**Problem description**
Give back, word for word, the lines in the listing below from the one holding "0 (05 R127). Reset: empty. -/" down to the one holding "spm : List Host.Cell := []", both ends included.

**Extracted data**
/-- A queued instruction: its program-order number, pc, recorded issued count of an ACC instruction (06 R191), and the
DMA operations a token waits for, with its release mask (05 R165). -/
structure QEnt where
  op    : QOp
  seq   : Nat
  pc    : BitVec 13
  tag   : Fin 8 := 0
  mark  : Nat := 0
  after : List Nat := []
  mask  : Byte := 0
  deriving DecidableEq, Repr

/-- A run that has started and still has rows to retire (06 R186, R191): the weights of its rows and the next row. -/
structure RunSt where
  a    : Fin 8
  td   : BitVec 128
  add  : Bool
  sr   : Bool
  p2   : Bool
  runs : W32
  w    : WTile
  row  : Nat
  pc   : BitVec 13
  seq  : Nat := 0
  deriving DecidableEq, Repr

/-- A DMA tag (05 R157). -/
structure DmaTag where
  outstanding : Nat := 0
  sticky      : W16 := 0
  deriving DecidableEq, Repr

/-- Who wrote the scratchpad: a unit, a DMA operation under a tag, the sequencer, or a `DMA.XFR` of another facet with its
tag and program-order number there (05 R170). -/
inductive SpmWriter where
  | acc
  | ve
  | dma (tag : Fin 8)
  | seq
  | remote (src : Fin 96) (tag : Fin 8) (op : Nat)
  deriving DecidableEq, Repr

/-- A write to the scratchpad that unsynchronised reads may see or miss, chunk by chunk (05 R170). -/
structure SpmRace where
  /-- The writer. -/
  by_ : SpmWriter
  /-- Instructions from this program-order number on see the write: a `WAIT` or a token separates them from it. -/
  upto : Option Nat
  /-- For a remote write: the channel of the token released after it, and the tokens to take up to that one (R165). -/
  token : Option (Fin 16 × Nat)
  /-- The spans written: address and length. -/
  spans : List (Nat × Nat)
  /-- The scratchpad before the write. -/
  old : List Host.Cell
  deriving DecidableEq, Repr

/-- One facet (05 Table 05-1, Table 05-4). -/
structure Facet where
  /-- State (05 R174). Reset: IDLE. -/
  st : FacetState := .idle
  /-- Program counter, up to 4,096 (05 R130). Reset: 0. -/
  pc : BitVec 13 := 0
  /-- IMEM by instruction index, sparse, unlisted 0 (05 R127). Reset: empty. -/
  imem : List (Nat × BitVec 128) := []
  /-- Scalar registers s0-s31 (05 R127). Reset: 0 (03 R95). -/
  s : Vector W64 32 := Vector.replicate 32 0
  /-- Tile descriptors t0-t15 (05 R131). Reset: 0. -/
  t : Vector (BitVec 128) 16 := Vector.replicate 16 0
  /-- Scratchpad bytes, sparse, unlisted 0 (05 R127, 10 R263). Reset: empty. -/
  spm : List Host.Cell := []
  /-- Accumulator tiles a0-a7 (05 R127). Reset: +0. -/
  acc : Vector AccTile 8 := Vector.replicate 8 {}
  /-- VE tile buffers v0-v3 (05 R127, 09 R240). Reset: +0, extent 128 x 128. -/
  ve : Vector VeBuf 4 := Vector.replicate 4 {}
  /-- Active weight registers (05 R150). Reset: none. -/
  active : Option WTile := none
  /-- Shadow weight registers; none: free (05 R150). Reset: free. -/
  shadow : Option WTile := none
  /-- The unconsumed MMA.LDW's tile (06 R184). Reset: none. -/
  unconsumed : Option WInfo := none
  /-- The tile active in program order (05 R151). Reset: none. -/
  issued : Option WInfo := none
  /-- Scale table, sparse by entry number, unlisted at reset value (08 R219). Reset: empty. -/
  scale : List (Nat × ScaleEntry) := []
  /-- Statistics slots 0-15 (08 R231). Reset: zero. -/
  stats : Vector StatRec 16 := Vector.replicate 16 {}
  /-- DMA tags 0-7 (05 R157). Reset: nothing outstanding, OK. -/
  tags : Vector DmaTag 8 := Vector.replicate 8 {}
  /-- Token receive channels 0-15, oldest first (05 R127). Reset: empty. -/
  chans : Vector (List W64) 16 := Vector.replicate 16 []
  /-- Loop stack, innermost first (05 R146). Reset: empty. -/
  loops : List LoopEnt := []
  /-- Unit queues (05 R137). Reset: empty. -/
  mmaQ : List QEnt := []
  accQ : List QEnt := []
  veQ : List QEnt := []
  dmaQ : List QEnt := []
  tokQ : List QEnt := []
  /-- The `MMA.LDW` that its pipe holds and has not started (06 R185). Reset: none. -/
  ldPipe : Option QEnt := none
  /-- The `MMA.RUN` that its pipe holds and has not started (06 R185). Reset: none. -/
  runPipe : Option QEnt := none
  /-- Started runs, oldest first (06 R191). Reset: none. -/
  running : List RunSt := []
  /-- DMA operations in flight, at most four (05 R139). Reset: none. -/
  flight : List QEnt := []
  /-- Program-order number of the next instruction. Reset: 0. The model's own. -/
  seqNo : Nat := 0
  /-- Scratchpad writes that a read may miss (05 R170). Reset: none. The model's own. -/
  races : List SpmRace := []
  /-- FCSR_CYCLE as last read: cycles since ARC_START (05 R136, R171). Reset: 0. -/
  cycle : W64 := 0
  /-- Varlux has recorded this facet's fault (05 R175). Reset: false. -/
  reported : Bool := false
  /-- FCSR_SECTOR: the sector, when VALID (05 R136). Reset: none. -/
  sector : Option (Fin 4) := none
  /-- FCSR_STEP (05 R136). Reset: 0. -/
  step : W64 := 0
  /-- FCSR_SEED (05 R136). Reset: 0. -/
  seed : W64 := 0
  /-- FCSR_ERR (05 R136). Reset: 0. -/
  err : W64 := 0
  /-- FCSR_HALT.CODE (05 R136). Reset: 0. -/
  halt : W16 := 0
  /-- FCSR_ECC.SPM (05 R136). Reset: 0. -/
  eccSpm : W32 := 0
  /-- FCSR_ECC.ARRAY (05 R136). Reset: 0. -/
  eccArr : W32 := 0
  /-- FCSR_TOK_DROP.COUNT (05 R136). Reset: 0. -/
  tokDrop : W32 := 0
  /-- The facet takes part in its Arc: it has an IMEM section (10 R263). Reset: false. -/
  part : Bool := false
  deriving DecidableEq, Repr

**Written answer**
  /-- IMEM by instruction index, sparse, unlisted 0 (05 R127). Reset: empty. -/
  imem : List (Nat × BitVec 128) := []
  /-- Scalar registers s0-s31 (05 R127). Reset: 0 (03 R95). -/
  s : Vector W64 32 := Vector.replicate 32 0
  /-- Tile descriptors t0-t15 (05 R131). Reset: 0. -/
  t : Vector (BitVec 128) 16 := Vector.replicate 16 0
  /-- Scratchpad bytes, sparse, unlisted 0 (05 R127, 10 R263). Reset: empty. -/
  spm : List Host.Cell := []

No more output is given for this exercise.